Tax-Saving Mistakes to Avoid as a Salaried Employee While Filing Returns
As a salaried employee, filing your income tax returns accurately and on time is important. Filing your taxes can be complicated and time-consuming, but it’s worth it in the long run. However, there are some tax-saving mistakes that you should avoid while filing returns to make sure you’re not overpaying or underpaying taxes.
Mistake #1: Not Claiming Tax Deductions
One of the biggest tax-saving mistakes you can make is not claiming tax deductions. As a salaried employee, you’re entitled to various deductions that reduce your taxable income and lower your tax liability. Some common tax deductions that you can claim include:
- Section 80C deductions for investments such as PPF, NSC, life insurance premiums, and ELSS.
- Deductions under Section 80D for health insurance premiums
- Deductions under Section 80E for education loan repayments
- Deductions under Section 80TTA for interest earned on a savings account
Mistake #2: Not Checking Form 26AS
Form 26AS is a tax credit statement that contains details of taxes deducted on your behalf and taxes paid by you. It’s important to check your Form 26AS before filing your tax returns to ensure all your taxes have been correctly credited to your account. If there are any discrepancies, you should bring them to the attention of your employer or the tax department.
Mistake #3: Not Filing Returns on Time
Another common tax-saving mistake salaried employees make is not filing their tax returns on time. Filing your tax returns after the due date can attract a penalty of up to Rs. 10,000, which can be avoided by filing the returns before the deadline. The due date for filing tax returns for salaried employees is usually July 31st of each year, but it’s always a good idea to check the latest deadline.
Mistake #4: Not Reporting All Income
All income you earn during the financial year, including salary, bonuses, and other perks, should be reported in your tax returns. Not reporting all income can attract penalties and even legal action. It’s important to keep track of all income earned, even from a part-time job or freelance work, and report it accurately in your tax returns.
Mistake #5: Not Disclosing Assets
Salaried employees should also disclose all their assets, including bank accounts, investments, and properties, in their tax returns. Not disclosing assets can also attract penalties and legal action. It’s important to be transparent and accurate while disclosing assets to avoid issues with the tax department.
Mistake #6: Not Taking Professional Help
Filing tax returns can be a complex process, and it’s easy to make mistakes.
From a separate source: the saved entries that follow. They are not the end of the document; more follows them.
-- ==== Sys2Proof/Machine/Pmu.lean ====
section
/-! DEFINITION. Machine/Pmu.lean: counting events (R420 to R424, R335) and the model energy of events (R431, R432). -/
namespace Sys2Proof.Machine

/-- Add to a counter: VALUE wraps modulo 2⁶⁴ and the carry sets OVF (R420, R421). Answers whether it wrapped. -/
def Chip.cntAdd (c : Chip) (value ovf : Fld) (n : Nat) : Bool × Chip :=
  let v := c.get value + n
  if v < 2 ^ 64 then (false, c.put value v) else (true, (c.put value v).put ovf 1)

/-- A fixed or credited counter. -/
def Chip.cntPlus (c : Chip) (value ovf : Fld) (n : Nat) : Chip := if n = 0 then c else (c.cntAdd value ovf n).2

/-- What an event carries for its filters: the tenant and world of its transaction, or nothing (R423). -/
structure EvKey where
  tenant : Option Nat
  secure : Bool
  deriving DecidableEq, Repr

def evNone : EvKey := ⟨none, false⟩
def evOf (t : Nat) (s : Bool) : EvKey := ⟨some t, s⟩

/-- Does a counter's tenant filter pass an event (R423)? -/
def tntPass (en : Bool) (t : Nat) (k : EvKey) : Bool := !en || k.tenant == some t

/-- Overflow message of the die's or hub's block (R421). -/
def Chip.ovfIrq (c : Chip) (die : Option Nat) : Chip :=
  match die with
  | some d => c.irqReg (Reg.PMU_DIE_IRQ.AGENT d) (Reg.PMU_DIE_IRQ.VEC d) (Reg.PMU_DIE_IRQ.EN d)
  | none => c.irqReg Reg.PMU_HUB_IRQ.AGENT Reg.PMU_HUB_IRQ.VEC Reg.PMU_HUB_IRQ.EN

/-- One programmable counter takes an event that passes. -/
def Chip.cntEvent (c : Chip) (value ovf irq : Fld) (die : Option Nat) (n : Nat) : Chip :=
  let r := c.cntAdd value ovf n
  if r.1 && c.on irq then r.2.ovfIrq die else r.2

/-- The four counters of a unit group take `n` of an event (R423). -/
def Chip.unitEvent (c : Chip) (die : Option Nat) (event en irq tntEn tenant value ovf : Nat → Fld) (ev n : Nat) (k : EvKey) : Chip :=
  let frozen := match die with
    | some d => c.on (Reg.PMU_DIE_CTRL.FREEZE d)
    | none => c.on Reg.PMU_HUB_CTRL.FREEZE
  if frozen || k.secure || n = 0 then c
  else (List.range 4).foldl (fun c i =>
    if c.on (en i) && c.get (event i) == ev && tntPass (c.on (tntEn i)) (c.get (tenant i)) k then
      c.cntEvent (value i) (ovf i) (irq i) die n
    else c) c

/-- An event of cluster u = 5d + c. -/
def Chip.evClu (c : Chip) (u ev : Nat) (k : EvKey) : Chip :=
  let d := u / 5
  let l := u % 5
  c.unitEvent (some d) (Reg.PMU_CLU_EVSEL.EVENT d l) (Reg.PMU_CLU_EVSEL.EN d l) (Reg.PMU_CLU_EVSEL.IRQ d l)
    (Reg.PMU_CLU_EVSEL.TNT_EN d l) (Reg.PMU_CLU_EVSEL.TENANT d l) (Reg.PMU_CLU_CNT.VALUE d l) (Reg.PMU_CLU_CNT.OVF d l) ev 1 k

/-- An event of L3 slice s of die d. -/
def Chip.evL3 (c : Chip) (d s ev : Nat) (k : EvKey) : Chip :=
  c.unitEvent (some d) (Reg.PMU_L3U_EVSEL.EVENT d s) (Reg.PMU_L3U_EVSEL.EN d s) (Reg.PMU_L3U_EVSEL.IRQ d s)
    (Reg.PMU_L3U_EVSEL.TNT_EN d s) (Reg.PMU_L3U_EVSEL.TENANT d s) (Reg.PMU_L3U_CNT.VALUE d s) (Reg.PMU_L3U_CNT.OVF d s) ev 1 k

/-- An event of a die's mesh. -/
def Chip.evMesh (c : Chip) (d ev : Nat) (k : EvKey) : Chip :=
  c.unitEvent (some d) (Reg.PMU_MESHU_EVSEL.EVENT d) (Reg.PMU_MESHU_EVSEL.EN d) (Reg.PMU_MESHU_EVSEL.IRQ d)
    (Reg.PMU_MESHU_EVSEL.TNT_EN d) (Reg.PMU_MESHU_EVSEL.TENANT d) (Reg.PMU_MESHU_CNT.VALUE d) (Reg.PMU_MESHU_CNT.OVF d) ev 1 k

/-- `n` of an event at the die's end of a Spoke link. -/
def Chip.evSpk (c : Chip) (d ev n : Nat) (k : EvKey) : Chip :=
  c.unitEvent (some d) (Reg.PMU_SPKU_EVSEL.EVENT d) (Reg.PMU_SPKU_EVSEL.EN d) (Reg.PMU_SPKU_EVSEL.IRQ d)
    (Reg.PMU_SPKU_EVSEL.TNT_EN d) (Reg.PMU_SPKU_EVSEL.TENANT d) (Reg.PMU_SPKU_CNT.VALUE d) (Reg.PMU_SPKU_CNT.OVF d) ev n k

/-- `n` of an event of hub unit group g. -/
def Chip.evHub (c : Chip) (g ev n : Nat) (k : EvKey) : Chip :=
  c.unitEvent none (Reg.PMU_HUBU_EVSEL.EVENT g) (Reg.PMU_HUBU_EVSEL.EN g) (Reg.PMU_HUBU_EVSEL.IRQ g)
    (Reg.PMU_HUBU_EVSEL.TNT_EN g) (Reg.PMU_HUBU_EVSEL.TENANT g) (Reg.PMU_HUBU_CNT.VALUE g) (Reg.PMU_HUBU_CNT.OVF g) ev n k

/-! Unit groups of the hub (spec/17, Registers). -/
def ugHome (slice : Nat) : Nat := slice
def ugHc : Nat := 16
def ugPg : Nat := 17
def ugMc (ch : Nat) : Nat := 18 + ch
def ugHqe (s : Nat) : Nat := 42 + s
def ugPci (p : Nat) : Nat := 50 + p
def ugTdm (p : Nat) : Nat := 58 + p
def ugSpk (d : Nat) : Nat := 64 + d
def ugArb (a : Nat) : Nat := 76 + a

/-! ### Model energy -/

/-- COEF of event k and A, B of baseline k, as OTP held them at the last cold reset (R435). -/
def Chip.nrgCoef (c : Chip) (k : Nat) : Nat := bits (c.otpField (96 + k)) 0 24
def Chip.nrgA (c : Chip) (k : Nat) : Nat := bits (c.otpField (96 + k)) 0 28
def Chip.nrgB (c : Chip) (k : Nat) : Int := toSigned 28 (bits (c.otpField (96 + k)) 28 28)

/-- A share's key (R431). -/
def nrgKey (tenant : Nat) (ctx : Option Nat) : Nat := tenant * 1024 + (match ctx with | some x => x + 1 | none => 0)

/-- Add weight or model energy to a domain under a key. -/
def Chip.nrgAdd (c : Chip) (dom key n : Nat) : Chip :=
  if n = 0 then c
  else
    let m := SMap.getD c.nrg.use dom []
    { c with nrg := { c.nrg with use := SMap.set c.nrg.use dom (SMap.set m key (SMap.getD m key 0 + n)) } }

/-- The key of a transaction: its tenant, and its origin where that is a context of this package. -/
def Chip.keyOf (c : Chip) (agent tenant : Nat) : Nat :=
  nrgKey tenant (if isCtxAgent agent && agPkg agent == c.pkg then some (ctxOfAgent agent) else none)

/-- `n` model events k of a domain. -/
def Chip.nrgEv (c : Chip) (dom k key n : Nat) : Chip := c.nrgAdd dom key (n * c.nrgCoef k)

/-- Domains of R431. -/
def domCore (k20 : Nat) : Nat := 26 * (k20 / 20) + k20 % 20
def domClu (u : Nat) : Nat := 26 * (u / 5) + 20 + u % 5
def domDie (d : Nat) : Nat := 26 * d + 25
def domHubc : Nat := 312
def domMem : Nat := 313
def domIo : Nat := 314
def domTdm : Nat := 315
def domSpk : Nat := 316

end Sys2Proof.Machine
end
It’s always a good idea to seek professional help from a tax consultant or a loan agent to ensure your tax returns are filed accurately and on time. A loan agent can also help you with tax-saving investments, such as home loans and education loans, which can reduce your taxable income.
Mistake #7: Not Reviewing Form 16
Form 16 is a certificate issued by your employer that contains details of your salary, taxes deducted, and other allowances. It’s important to review your Form 16 before filing your tax returns to ensure that all the information matches your records. If there are any discrepancies, you should bring them to the attention of your employer or the tax department.
Mistake #8: Not Utilizing Tax-Saving Investments
As a salaried employee, there are various tax-saving investments that you can utilize to reduce your taxable income and lower your tax liability. Not utilizing these investments can result in higher taxes and a missed opportunity for savings. Some common tax-saving investments include:
- Public Provident Fund (PPF)
- National Pension System (NPS)
- Equity-Linked Saving Scheme (ELSS)
- Tax-saving Fixed Deposits (FD)
It’s important to research and choose tax-saving investments that suit your financial goals and risk appetite and make sure to invest before the end of the financial year to avail the tax benefits.
Avoiding these tax-saving mistakes can help you file your tax returns accurately and on time and save you money in the long run. It’s important to keep track of all income, claim tax deductions, disclose assets, and seek professional help if needed. By following these guidelines, you can ensure you’re paying the right amount of taxes and avoiding penalties or legal issues.